Update on March 20th
Paph. Liberty Taiwan and Paph. vietnamense











Enjoy


----------



## troy (Mar 4, 2016)

Excellent!!!!!! Thanks for posting!!!


----------



## eOrchids (Mar 4, 2016)

Stunning display!


----------



## JeanLux (Mar 4, 2016)

Oh yes, I like that a lot!!!! Many reddish phrags with a viet !! Jean


----------



## NYEric (Mar 4, 2016)

Nice. I'm so mad i didn't get the flask of Mem. Brent Nelson. 
Thanks for sharing


----------



## Silvan (Mar 4, 2016)

Thanks guys!



NYEric said:


> Nice. I'm so mad i didn't get the flask of Mem. Brent Nelson.
> Thanks for sharing



oke:
We need to see more of this cross that's for sure.


----------



## NYEric (Mar 4, 2016)

Hmmmmmmm, I may need to come up with something irresistible to trade! :evil:


----------



## Silvan (Mar 4, 2016)

NYEric said:


> Hmmmmmmm, I may need to come up with something irresistible to trade! :evil:



Well, your name is already on it for a division. Don't forget that I also have an Apollo for you. But I'll grow that one 1-2 years. It's been a slow grower. 

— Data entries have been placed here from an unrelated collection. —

-- ==== Sys2Proof/Machine/Coding.lean ====
section
/-!
DEFINITION. The coding chain of a medium lane (R33 to R45): Reed-Solomon codewords, scrambler, stuffing, Gray map,
precoder, codeword slots, fixed patterns and lane markers, as functions on lists of bits and of line levels.
-/

namespace Sys2Proof.Machine

/-! ## Scrambler (R35, R36) -/

/-- One step of the scrambler: the output bit and the register after it. -/
def scrStep (q : Nat) : Bool × Nat :=
  let out := bitOf q 30 != bitOf q 27
  (out, (q * 2 + b2n out) % 2 ^ 31)

/-- Scramble a string of bits: the sent bits and the register after them. Descrambling is the same function. -/
def scramble : Nat → List Bool → List Bool × Nat
  | q, [] => ([], q)
  | q, b :: bs =>
    let (o, q') := scrStep q
    let (r, q'') := scramble q' bs
    ((b != o) :: r, q'')

/-- A zero seed is replaced. -/
def seedFix (n : Nat) : Nat := if n = 0 then 0x7FFFFFFF else n

/-- The seed of downstream frame `f` on plane `p` (R35). [DEDUCED, log entry 27] -/
def seedDown (f p : Nat) : Nat :=
  seedFix ((((f % 2 ^ 26) * 32) ||| (p % 32)) ^^^ 0x2F1D86A3)

/-- The seed of the burst of terminal `t` in hub upstream frame `f` (R35). -/
def seedBurst (t f : Nat) : Nat :=
  seedFix ((((t % 2 ^ 10) * 2 ^ 21) ||| (f % 2 ^ 21)) ^^^ 0x1E4CB359)

/-! ## Gray map and precoder (R37, R38) -/

/-- The label of a bit pair. -/
def grayLabel : Bool → Bool → Nat
  | false, false => 0
  | false, true => 1
  | true, true => 2
  | true, false => 3

/-- The bit pair of a label. -/
def grayBits (l : Nat) : List Bool :=
  match l % 4 with
  | 0 => [false, false]
  | 1 => [false, true]
  | 2 => [true, true]
  | _ => [true, false]

/-- The labels of a string of bits, pair by pair. -/
def labelsOf : List Bool → List Nat
  | a :: b :: t => grayLabel a b :: labelsOf t
  | _ => []

/-- The line level of label `l` after line level `y` (R38). -/
def precode (y l : Nat) : Nat := (l + 4 - y % 4) % 4

/-- The label the receiver recovers from line level `y'` after `y` (R38). -/
def unprecode (y y' : Nat) : Nat := (y' + y) % 4

/-! ## Stuffing and the codeword slot (R39 to R42) -/

/-- The run counter after a counted symbol of level `y'` sent after level `y`. -/
def runAfter (run y y' : Nat) : Nat := if y = y' then run + 1 else 1

/-- The reserve and fill level after level `y` (R41). -/
def reserveLevel (y : Nat) : Nat := (y + 2) % 4

/-- The stuff symbol sent after level `y` before a data symbol of label `l` (R40). -/
def stuffLevel (y l : Nat) : Nat :=
  if (2 * ((y + 2) % 4)) % 4 ≠ l % 4 then (y + 2) % 4 else (y + 1) % 4

/-- The state of a lane's line: last level and run counter. -/
structure LineState where
  level : Nat
  run : Nat
  deriving DecidableEq, Repr

/-- Send the labels of one codeword: levels sent, and the line after them (R38 to R40).  A run of 0 stands for a run
ended by a stuff symbol, which is itself not counted. -/
def sendLabels : LineState → List Nat → List Nat × LineState
  | l, [] => ([], l)
  | l, x :: xs =>
    if l.run = 170 then
      let ys := stuffLevel l.level x
      let y := precode ys x
      let (r, l') := sendLabels ⟨y, 1⟩ xs
      (ys :: y :: r, l')
    else
      let y := precode l.level x
      let (r, l') := sendLabels ⟨y, runAfter l.run l.level y⟩ xs
      (y :: r, l')

/-- How many stuff symbols the labels of a codeword take. -/
def stuffsSent (l : LineState) (labels : List Nat) : Nat := (sendLabels l labels).1.length - labels.length

/-- `n` reserve or fill symbols (R41). -/
def sendReserve : Nat → LineState → List Nat × LineState
  | 0, l => ([], l)
  | n + 1, l =>
    let y := reserveLevel l.level
    let (r, l') := sendReserve n ⟨y, runAfter l.run l.level y⟩
    (y :: r, l')

/-- A codeword slot of 2,736 symbols: the labels with their stuff symbols, then reserve (R41). -/
def sendSlot (l : LineState) (labels : List Nat) : List Nat × LineState :=
  let (d, l1) := sendLabels l labels
  let (r, l2) := sendReserve (2736 - d.length) l1
  (d ++ r, l2)

/-- What the receiver makes of a slot: labels, stuff symbols found, whether a 17th would be due, and the line after. -/
structure SlotRx where
  labels : List Nat
  stuffs : Nat
  stuffErr : Bool
  line : LineState
  deriving DecidableEq, Repr

/-- Track levels that are not data (reserve, fill, fixed patterns). -/
def trackLevels : LineState → List Nat → LineState
  | l, [] => l
  | l, y :: ys => trackLevels ⟨y, runAfter l.run l.level y⟩ ys

/-- Destuff the received levels of a slot (R42): `n` data symbols are outstanding, `k` stuff symbols were found.  The
symbol after a run of 170 is discarded as stuff; the symbol after a stuff symbol starts a new run of 1. [DEDUCED, log entry 21] -/
def receiveSlot : LineState → Nat → Nat → List Nat → SlotRx
  | l, 0, k, ys => ⟨[], k, false, trackLevels l ys⟩
  | l, _ + 1, k, [] => ⟨[], k, false, l⟩
  | l, n + 1, k, y :: ys =>
    if l.run = 170 then
      if k = 16 then ⟨[], k, true, trackLevels l (y :: ys)⟩
      else receiveSlot ⟨y, 0⟩ (n + 1) (k + 1) ys
    else
      let r := receiveSlot ⟨y, if l.run = 0 then 1 else runAfter l.run l.level y⟩ n k ys
      ⟨unprecode l.level y :: r.labels, r.stuffs, r.stuffErr, r.line⟩

/-! ## Fixed patterns (R44) -/

/-- `n` bits of the delimiter generator p, from its last eight bits, newest first. -/
def genP : Nat → List Bool → List Bool
  | 0, _ => []
  | n + 1, h =>
    let b := (h.getD 7 false != h.getD 3 false) != (h.getD 2 false != h.getD 1 false)
    b :: genP n (b :: h.take 7)

/-- `n` bits of the generator p from its start: p₋₈ to p₋₁ are all 1. -/
def patternP (n : Nat) : List Bool := genP n (List.replicate 8 true)

/-- `n` bits of the generator q, from its last seven bits, newest first. -/
def genQ : Nat → List Bool → List Bool
  | 0, _ => []
  | n + 1, h =>
    let b := h.getD 6 false != h.getD 5 false
    b :: genQ n (b :: h.take 6)

/-- `n` bits of the generator q from a 7-bit seed whose bit 6 is q₋₇. -/
def patternQ (n seed : Nat) : List Bool := genQ n ((bitsMsb 7 seed).reverse)

/-- Level 3 for a 1, level 0 for a 0. -/
def binLevel (b : Bool) : Nat := if b then 3 else 0

/-- The 256 levels of the frame delimiter. -/
def frameDelimiter : List Nat := (patternP 255).map binLevel ++ [0]

/-- The 64 levels of burst delimiter `d`. -/
def burstDelimiter (d : Nat) : List Nat := (patternQ 64 (16 * d + 1)).map binLevel

/-- The `t` levels of a training burst. -/
def trainingBurst (t : Nat) : List Nat :=
  (List.range (t / 2)).map (fun k => if k % 2 = 0 then 0 else 3) ++ labelsOf (patternP t)

/-- The 32 levels of the end marker. -/
def endMarker : List Nat := (List.replicate 8 [3, 3, 0, 0]).flatten

/-- The 16 marker bits of a bond position (R45). -/
def markerWord (position sizeM1 plane : Nat) : Nat :=
  let w := position % 32 * 2 ^ 11 + sizeM1 % 32 * 2 ^ 6 + plane % 32 * 2
  w + (bitsMsb 16 w).foldl (fun a b => (a + b2n b) % 2) 0

/-- The 48 levels of a lane marker (R44). -/
def laneMarker (position sizeM1 plane : Nat) : List Nat :=
  (bitsMsb 16 (markerWord position sizeM1 plane)).flatMap (fun b => if b then [3, 0, 3] else [0, 3, 0])

/-- How many of the first 256 levels disagree with the delimiter, read high or low (R77). -/
def delimDisagree (levels : List Nat) : Nat :=
  ((levels.zip frameDelimiter).filter (fun p => decide (2 ≤ p.1 % 4) != decide (2 ≤ p.2))).length
    + (256 - levels.length)

/-! ## Test patterns (R58) -/

/-- One symbol of PRBS31: its label and the register after two steps. -/
def prbsSymbol (q : Nat) : Nat × Nat :=
  let (a, q1) := scrStep q
  let (b, q2) := scrStep q1
  (grayLabel a b, q2)

/-! ## Reed-Solomon RS(544,514) (R34) -/

/-- Multiply by α in GF(2^10) with the field polynomial x^10 + x^3 + 1 of the Clause 91 code. -/
def gfDouble (a : Nat) : Nat := if a < 512 then 2 * a else (2 * a) % 1024 ^^^ 9

/-- Multiplication in GF(2^10), by the bits of the second factor from bit `n - 1` down. -/
def gfMulAux : Nat → Nat → Nat → Nat
  | 0, _, _ => 0
  | n + 1, a, b => gfDouble (gfMulAux n a (b / 2)) ^^^ (if b % 2 = 1 then a else 0)

/-- Multiplication in GF(2^10). -/
def gfMul (a b : Nat) : Nat := gfMulAux 10 a b

/-- α to the power `n`. -/
def gfPow : Nat → Nat
  | 0 => 1
  | n + 1 => gfDouble (gfPow n)

/-- The value of the polynomial of a codeword (first symbol highest) at `x`. -/
def gfEval (x : Nat) (c : List Nat) : Nat := c.foldl (fun a s => gfMul a x ^^^ s) 0

/-- Multiply a polynomial (highest coefficient first) by (X - r). -/
def polyMulRoot (r : Nat) (p : List Nat) : List Nat :=
  List.zipWith (· ^^^ ·) (p ++ [0]) (0 :: p.map (gfMul r))

/-- The generator polynomial: the product of (X - α^i) for i from 0 to 29. -/
def rsGenerator : List Nat := (List.range 30).foldl (fun p i => polyMulRoot (gfPow i) p) [1]

/-- The 30 parity symbols of 514 data symbols: the remainder of the data times X^30. -/
def rsParity (data : List Nat) : List Nat :=
  data.foldl (fun r d =>
    let f := r.headD 0 ^^^ d
    List.zipWith (· ^^^ ·) (r.tail ++ [0]) (rsGenerator.tail.map (gfMul f))) (List.replicate 30 0)

/-- The codeword of 514 data symbols. -/
def rsEncode (data : List Nat) : List Nat := data ++ rsParity data

/-- Whether 544 symbols are a codeword: every α^i for i from 0 to 29 is a root. -/
def rsIsCodeword (c : List Nat) : Bool :=
  c.length == 544 && (List.range 30).all (fun i => gfEval (gfPow i) c == 0)

/-- In how many places two strings of symbols differ. -/
def rsDistance (a b : List Nat) : Nat := ((a.zip b).filter (fun p => p.1 != p.2)).length

/-- Cut a string of bits into ten-bit symbols, most significant bit first. -/
def symbolsOf : Nat → List Bool → List Nat
  | 0, _ => []
  | n + 1, l => natOfBits (l.take 10) :: symbolsOf n (l.drop 10)

/-- The inverse in GF(2^10): the product of the squares a^2 to a^512. -/
def gfInv (a : Nat) : Nat :=
  ((List.range 9).foldl (fun (r : Nat × Nat) _ => let q := gfMul r.2 r.2; (gfMul r.1 q, q)) (1, a)).1

/-- Add two polynomials, lowest coefficient first. -/
def polyAdd : List Nat → List Nat → List Nat
  | [], q => q
  | p, [] => p
  | a :: p, b :: q => (a ^^^ b) :: polyAdd p q

/-- Multiply two polynomials, lowest coefficient first. -/
def polyMul : List Nat → List Nat → List Nat
  | [], _ => []
  | a :: p, q => polyAdd (q.map (gfMul a)) (0 :: polyMul p q)

/-- The value at `x` of a polynomial given lowest coefficient first. -/
def polyEval (x : Nat) : List Nat → Nat
  | [] => 0
  | a :: p => a ^^^ gfMul x (polyEval x p)

/-- The formal derivative, lowest coefficient first: in characteristic 2 only odd powers leave a term. -/
def polyDeriv : List Nat → List Nat
  | _ :: b :: p => b :: 0 :: polyDeriv p
  | _ => []

/-- What the search for the error locator keeps: the locator, the locator before its last change of length, that length, the
discrepancy and the shift that go with it. -/
structure Locator where
  poly : List Nat
  prev : List Nat
  len : Nat
  disc : Nat
  shift : Nat
  deriving DecidableEq, Repr

/-- One syndrome more: `seen` holds it first, then those before it, newest first. -/
def Locator.next (l : Locator) (n : Nat) (seen : List Nat) : Locator :=
  let d := (List.zipWith gfMul (l.poly.take (l.len + 1)) seen).foldl (· ^^^ ·) 0
  if d = 0 then { l with shift := l.shift + 1 }
  else
    let step := (List.replicate l.shift 0 ++ l.prev).map (gfMul (gfMul d (gfInv l.disc)))
    let p := polyAdd l.poly step
    if 2 * l.len ≤ n then ⟨p, l.poly, n + 1 - l.len, d, 1⟩ else { l with poly := p, shift := l.shift + 1 }

/-- The error locator of the syndromes still to come. -/
def locatorOf : Locator → Nat → List Nat → List Nat → Locator
  | l, _, _, [] => l
  | l, n, seen, s :: t => locatorOf (l.next n (s :: seen)) (n + 1) (s :: seen) t

/-- The error in the symbol whose power of X is `k`: zero where the locator has no root there. -/
def errorAt (locator evaluator : List Nat) (k : Nat) : Nat :=
  let x := gfPow k
  let y := gfInv x
  if polyEval y locator ≠ 0 then 0 else gfMul x (gfMul (polyEval y evaluator) (gfInv (polyEval y (polyDeriv locator))))

/-- The decoder of RS(544,514) (R34): the codeword that differs from 544 received symbols in at most 15 places, if there is one.
What the search settles on is checked, so nothing that is no codeword, or lies farther away, ever passes for one.
[DEDUCED, log entry 21] -/
def rsDecode (received : List Nat) : Option (List Nat) :=
  let syn := (List.range 30).map (fun i => gfEval (gfPow i) received)
  let c : List Nat :=
    if syn.all (· == 0) then received
    else
      let loc := (locatorOf ⟨[1], [1], 0, 1, 1⟩ 0 [] syn).poly
      let ev := (polyMul syn loc).take 30
      (received.zip (List.range 544).reverse).map (fun e => e.1 ^^^ errorAt loc ev e.2)
  if rsIsCodeword c && decide (rsDistance received c ≤ 15) then some c else none

/-! ## The seed of a frame whose count is not known (R35) -/

/-- The first `n` outputs of the scrambler, as a number with the first one highest. -/
def scrOut (n q : Nat) : Nat := natOfBits (scramble q (List.replicate n false)).1

/-- Gaussian elimination: reduce `v` by the rows (value, combination), each taken at its highest bit. -/
def reduceBy (rows : List (Nat × Nat)) (v c : Nat) : Nat × Nat :=
  rows.foldl (fun (a : Nat × Nat) r => if bitOf a.1 (Nat.log2 r.1) then (a.1 ^^^ r.1, a.2 ^^^ r.2) else a) (v, c)

/-- How each of the low 26 bits of FRAME shows in the last 26 of the first 48 scrambled bits: in its own place, and through the seed.
[DEDUCED, log entry 27] -/
def frameRows : List (Nat × Nat) :=
  (List.range 26).foldl (fun rows j =>
    let r := reduceBy rows ((2 ^ j) ^^^ (scrOut 48 (2 ^ (j + 5)) % 2 ^ 26)) (2 ^ j)
    rows ++ [r]) []

/-- The FRAME that a frame of plane `p` carries, from its first 48 scrambled bits: header bits [255:208] are FRAME, and the seed holds
its low 26 bits. The 26 equations in those bits have one solution. [DEDUCED, log entry 27] -/
def frameOf (p first : Nat) : Nat :=
  let fixed := scrOut 48 ((p % 32) ^^^ 0x2F1D86A3)
  let low := (reduceBy frameRows ((first ^^^ fixed) % 2 ^ 26) 0).2
  (first ^^^ scrOut 48 (seedDown low p)) / 2 ^ 26 * 2 ^ 26 + low

/-! ## Generated test patterns (R58) -/

/-- Symbol `k` of the pattern that PAT_GEN selects and the PRBS31 register after it: PRBS31, the square wave, or the training pattern of
2,048 symbols over and over. -/
def patternSymbol (gen k q : Nat) : Nat × Nat :=
  if gen = 1 then prbsSymbol q
  else if gen = 2 then (if k % 2 = 0 then 0 else 3, q)
  else ((trainingBurst 2048).getD (k % 2048) 0, q)

/-- `n` symbols of a pattern from symbol `k` on. -/
def patternSymbols : Nat → Nat → Nat → Nat → List Nat × Nat
  | 0, _, _, q => ([], q)
  | n + 1, gen, k, q =>
    let (y, q) := patternSymbol gen k q
    let (r, q) := patternSymbols n gen (k + 1) q
    (y :: r, q)

end Sys2Proof.Machine
end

Well, a division of your Paph. Conkoloco would be nice  Or if you ever get your hands on a Phrag. anguloi, I'd be interested in buying one


----------



## NYEric (Mar 4, 2016)

OK. I will check to see what is divisible and on the anguloi.


----------



## Silvan (Mar 4, 2016)

gee thanks Eric! I was partially kidding. I like giving orchids without trading with anything.


----------



## eteson (Mar 4, 2016)

Mem Brent Nelson is just incredible!...


----------



## trdyl (Mar 4, 2016)

Beautiful group!

Interesting flower variation on your Suzanne Decker. Or is one just older than the other?


----------



## Silvan (Mar 4, 2016)

trdyl said:


> Beautiful group!
> 
> Interesting flower variation on your Suzanne Decker. Or is one just older than the other?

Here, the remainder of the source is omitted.